# Mitsubishi Pajero



## amik (Nov 3, 2010)

Hi All

Anyone have firsthand experience with Pajeros? Thinking about buying a 2010 fully loaded 3.8L, etc etc

Would appreciate any thoughts about reliability, driving experience, etc!


----------



## Moe78 (Oct 29, 2010)

As it's technically brand new (depending on mileage), you shouldn't really run into much trouble. The Pajero is a proven formula and hasn't really changed much though even with the 3.8L it is still heavy and feels underpowered.


----------



## ccr (Jun 20, 2010)

I drive one everyday of same exact specs, and agree with Moe78 that it feels underpowered sometimes - but I am used to driving much larger engine cars so expect more.

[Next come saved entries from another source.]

-- ==== Sys2Proof/Proofs/HostRings.lean ====
section
/-!
SUPPORT. Proofs/HostRings.lean: the enables and tails of the rings, the step counter's origin, and the selectors of a tenant and of a
lease (R15, R164, R191, R242, R248, R260, R267, R269, R273, R458).
-/
namespace Sys2Proof.Machine

/-! ### Fields of one port written one after another -/

/-- Each field of the list is written its value in the port's copy, in order. -/
def setPort (p : Port) (s : State) (ws : List (Fld × Nat)) : State := ws.foldl (fun t w => setP t p w.1 w.2) s

section
variable {s : State} {p : Port} {ws : List (Fld × Nat)}

theorem flds_setPort_ne {k d : Nat} (h : ∀ w ∈ ws, k ≠ fldKey w.1 p) : smGet d (setPort p s ws).flds k = smGet d s.flds k := by
  induction ws generalizing s with
  | nil => rfl
  | cons w ws ih => exact (ih fun x hx => h x (List.mem_cons_of_mem _ hx)).trans (flds_setP_ne (h w List.mem_cons_self))

/-- Fields with keys of their own read what each was written. -/
theorem getP_setPort (h : ((ws.map Prod.fst).map fun f => fldKey f p).Nodup) :
    ∀ w ∈ ws, getP (setPort p s ws) p w.1 = w.2 % 2 ^ w.1.len := by
  induction ws generalizing s with
  | nil => nofun
  | cons w ws ih =>
    obtain ⟨hfst, hrest⟩ := List.nodup_cons.mp h
    refine List.forall_mem_cons.mpr ⟨?_, ih hrest⟩
    have hne : ∀ x ∈ ws, fldKey w.1 p ≠ fldKey x.1 p := fun x hx e =>
      hfst (List.mem_map.mpr ⟨x.1, List.mem_map_of_mem hx, e.symm⟩)
    exact (flds_setPort_ne hne).trans (getP_setP_self s p w.1 w.2)

theorem regsKept_setPort (p : Port) (s : State) (ws : List (Fld × Nat)) :
    regsKept (fun k => (ws.map Prod.fst).any fun f => fldKey f p == k) s (setPort p s ws) := by
  refine fun k d hk => flds_setPort_ne fun w hw e => ?_
  exact ne_of_beq_false (Bool.eq_false_of_not_eq_true (List.any_eq_false.mp hk w.1 (List.mem_map_of_mem hw))) e.symm

/-- The registers of port A's copies, in the words of `oneOf`. -/
theorem regsKept_setPort_oneOf (s : State) (ws : List (Fld × Nat)) : regsKept (oneOf (ws.map Prod.fst)) s (setPort .a s ws) := by
  refine regsKept_mono (regsKept_setPort .a s ws) fun k hk => List.any_eq_false.mpr fun f hf => ?_
  simpa using (oneOf_false hk hf).symm

theorem setPort_kept (p : Port) (s : State) (ws : List (Fld × Nat)) : keptBut [.flds] s (setPort p s ws) :=
  foldl_kept _ _ fun _ _ => setP_kept _ _ _ _

end

theorem b2n_mod_two (b : Bool) : b2n b % 2 ^ 1 = b2n b := by cases b <;> rfl

theorem getB_of_getF {t : State} {f : Fld} {b : Bool} (h : getF t f = b2n b % 2 ^ f.len) (hl : f.len = 1) : getB t f = b := by
  rw [getB, h, hl]
  cases b <;> rfl

/-! ### Enables and tails of the submission and completion rings (R242, R248, R267, R269, R273) -/

section
variable {s : State} {p : Port} {en : Fld} {on : Bool} {start : State → State}

theorem enableRing_level (h : on = false ∨ getP s p en = 1) : enableRing p en on start s = setP s p en (b2n on) :=
  if_neg (by obtain rfl | h := h <;> simp [*])

theorem enableRing_rise (h : getP s p en ≠ 1) :
    enableRing p en true start s = start (setP (setP s p en 1) p Reg.CTX_RING_CTL_PORT_LOST 0) :=
  if_pos (by simp [h])

end

def ringEnFld (be : Bool) : Fld := if be then Reg.CTX_RING_CTL_BE_EN else Reg.CTX_RING_CTL_LC_EN

/-- What enabling a submission ring writes. -/
def ringStart (be : Bool) : List (Fld × Nat) :=
  [(ringEnFld be, 1), (Reg.CTX_RING_CTL_PORT_LOST, 0), (consFld be, 0), (phaseFld be, 1)]

theorem ringStart_nodup (be : Bool) (p : Port) : (((ringStart be).map Prod.fst).map fun f => fldKey f p).Nodup := by
  cases be <;> cases p <;> decide

/-- The ring's head is as after a reset: no entry consumed, no descriptor seen. -/
def startHead (p : Port) (be : Bool) (s : State) : State :=
  setHead p be {} { s with ctl.consumed := smSet 0 s.ctl.consumed (headKey p be) 0 }

section
variable (p : Port) (be : Bool) (s : State)

theorem consumed_startHead : smGet 0 (startHead p be s).ctl.consumed (headKey p be) = 0 := by simp [startHead, setHead]

theorem headSt_startHead_self : headSt (startHead p be s) p be = {} := by simp [headSt, startHead, setHead]

theorem headSt_startHead_ne {q : Port} {b : Bool} (h : headKey q b ≠ headKey p be) :
    headSt (startHead p be s) q b = headSt s q b := by simp [headSt, startHead, setHead, alGet_alSet_ne h]

theorem getP_startHead (q : Port) (f : Fld) : getP (startHead p be s) q f = getP s q f := rfl

theorem startHead_kept : keptBut [.ctl] s (startHead p be s) := by
  intro q hq
  cases q with
  | ctl => exact absurd hq (by decide)
  | _ => rfl

end

theorem getP_startHead_ringStart (p : Port) (be : Bool) (s : State) :
    getP (startHead p be (setPort p s (ringStart be))) p (ringEnFld be) = 1 ∧
    getP (startHead p be (setPort p s (ringStart be))) p Reg.CTX_RING_CTL_PORT_LOST = 0 ∧
    getP (startHead p be (setPort p s (ringStart be))) p (consFld be) = 0 ∧
    getP (startHead p be (setPort p s (ringStart be))) p (phaseFld be) = 1 := by
  have hw := getP_setPort (s := s) (ringStart_nodup be p)
  obtain ⟨hen, hlost, hcons, hphase, -⟩ := by simpa only [ringStart, List.forall_mem_cons] using hw
  simp only [getP_startHead]
  cases be <;> exact ⟨hen, hlost, hcons, hphase⟩

/-- No record of the port is held, so there is none to write. -/
theorem cplFlush_of_none {s : State} {p : Port} (h : ∀ r ∈ s.cplHeld, r.port ≠ p) (n : Nat) : cplFlush p n s = s := by
  cases n with
  | zero => rfl
  | succ n =>
    have hfind : s.cplHeld.find? (fun r => r.port == p) = none := List.find?_eq_none.mpr fun r hr => by simpa using h r hr
    rw [cplFlush, hfind]

/-- What enabling the completion ring writes. -/
def cplStart : List (Fld × Nat) :=
  [(Reg.CTX_RING_CTL_CPL_EN, 1), (Reg.CTX_RING_CTL_PORT_LOST, 0), (Reg.CTX_CPL_HEAD_INDEX, 0), (Reg.CTX_CPL_TAIL_INDEX, 0)]

theorem cplStart_nodup (p : Port) : ((cplStart.map Prod.fst).map fun f => fldKey f p).Nodup := by
  cases p <;> decide

theorem getP_cplStart (p : Port) (s : State) : getP (setPort p s cplStart) p Reg.CTX_RING_CTL_CPL_EN = 1 ∧
    getP (setPort p s cplStart) p Reg.CTX_CPL_HEAD_INDEX = 0 ∧ getP (setPort p s cplStart) p Reg.CTX_CPL_TAIL_INDEX = 0 := by
  have hw := getP_setPort (s := s) (cplStart_nodup p)
  obtain ⟨hen, -, hhead, htail, -⟩ := by simpa only [cplStart, List.forall_mem_cons] using hw
  exact ⟨hen, hhead, htail⟩

section
variable {s : State} (ha : stageAlive s = true)
include ha

theorem exec_submissionEnable (p : Port) (on be : Bool) :
    exec (if be then .beRingEnable p on else .lcRingEnable p on) s = .next (enableRing p (ringEnFld be) on (startRing p be) s) := by
  cases be <;> exact congrArg Host.Outcome.next (viaPf0_alive ha p _)

theorem exec_submissionEnable_rise {p : Port} {be : Bool} (h : getP s p (ringEnFld be) ≠ 1) :
    exec (if be then .beRingEnable p true else .lcRingEnable p true) s = .next (startHead p be (setPort p s (ringStart be))) := by
  rw [exec_submissionEnable ha, enableRing_rise h]
  rfl

theorem exec_cplEnable (p : Port) (on : Bool) :
    exec (.cplEnable p on) s = .next (enableRing p Reg.CTX_RING_CTL_CPL_EN on (startCpl p) s) :=
  congrArg Host.Outcome.next (viaPf0_alive ha p _)

theorem exec_cplEnable_rise {p : Port} (held : ∀ r ∈ s.cplHeld, r.port ≠ p) (h : getP s p Reg.CTX_RING_CTL_CPL_EN ≠ 1) :
    exec (.cplEnable p true) s = .next (setPort p s cplStart) := by
  rw [exec_cplEnable ha, enableRing_rise h]
  exact congrArg Host.Outcome.next (cplFlush_of_none (s := setPort p s cplStart) held _)

theorem exec_cplTailWrite {p : Port} (held : ∀ r ∈ s.cplHeld, r.port ≠ p) (v : BitVec 32) :
    exec (.cplTailWrite p v) s =
      .next (if tailOk s p (v.toNat % 2 ^ 17) then setP s p Reg.CTX_CPL_TAIL_INDEX (v.toNat % 2 ^ 17) else s) := by
  refine congrArg Host.Outcome.next ((viaPf0_alive ha p _).trans ?_)
  dsimp only
  rw [cplFlush_of_none (s := setP s p Reg.CTX_CPL_TAIL_INDEX _) held]

end

/-! ### The rings of R164 -/

/-- What setting EN of a ring from 0 writes; `sized` where the ring has a size. -/
def ringRise (r : Ring) (sized : Bool) : List (Fld × Nat) := [(r.en, 1), (r.head, 0), (r.tail, 0), (r.enabled, b2n sized)]

/-- What any other write of EN writes. -/
def ringLevel (r : Ring) (en sized : Bool) : List (Fld × Nat) := [(r.en, b2n en), (r.enabled, b2n (en && sized))]

section
variable {s : State} {r : Ring} {en : Bool} {v : Nat}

I would buy one if I had to pay with my own money, it is very comfortable.


----------



## amik (Nov 3, 2010)

Great, it seems like a great deal. Super low mileage, meticulously maintained, 5 yr warranty, and still some free service left on it. New to the truck-based SUV game. In the states I drove a crossover, so it's definitely a different driving feeling, but comfortable nonetheless.


----------



## Moe78 (Oct 29, 2010)

They're a classic 4WD no frills. The 3L is terribly slow so you could imagine the 3.8L is a big boost but can still feel sluggish. Overall I would consider one if the price is right and I'm guessing yours is. If you want it, go for it! 5 year warranty does protect you but maybe you should check if it's transferable to new owners?


----------



## desertdude (Nov 22, 2010)

Depends on how much your paying. A friend of mine bought a 2010 Pajero Highline ( as in top of the top, with all the bells and whistles ever made for that car ) new from Habtoor for 112k. He's has a 2006 aswell which he bought also new same specs for 124k back then. 

The only car I can think of that is going down in price !


----------



## Guest (Jan 31, 2011)

Mitsubishi engines are strong and have kind of a sport feel in them . the problem is they need frequent service and quiet costly to do so.


----------



## desertdude (Nov 22, 2010)

?????


----------



## manaj (Jun 7, 2009)

I bought my pajero 3.0GLS new in dec 2010 for 85K (yes, that's 85000aed)including 2yrs service and licence, and have no regrets at all - on the contrary.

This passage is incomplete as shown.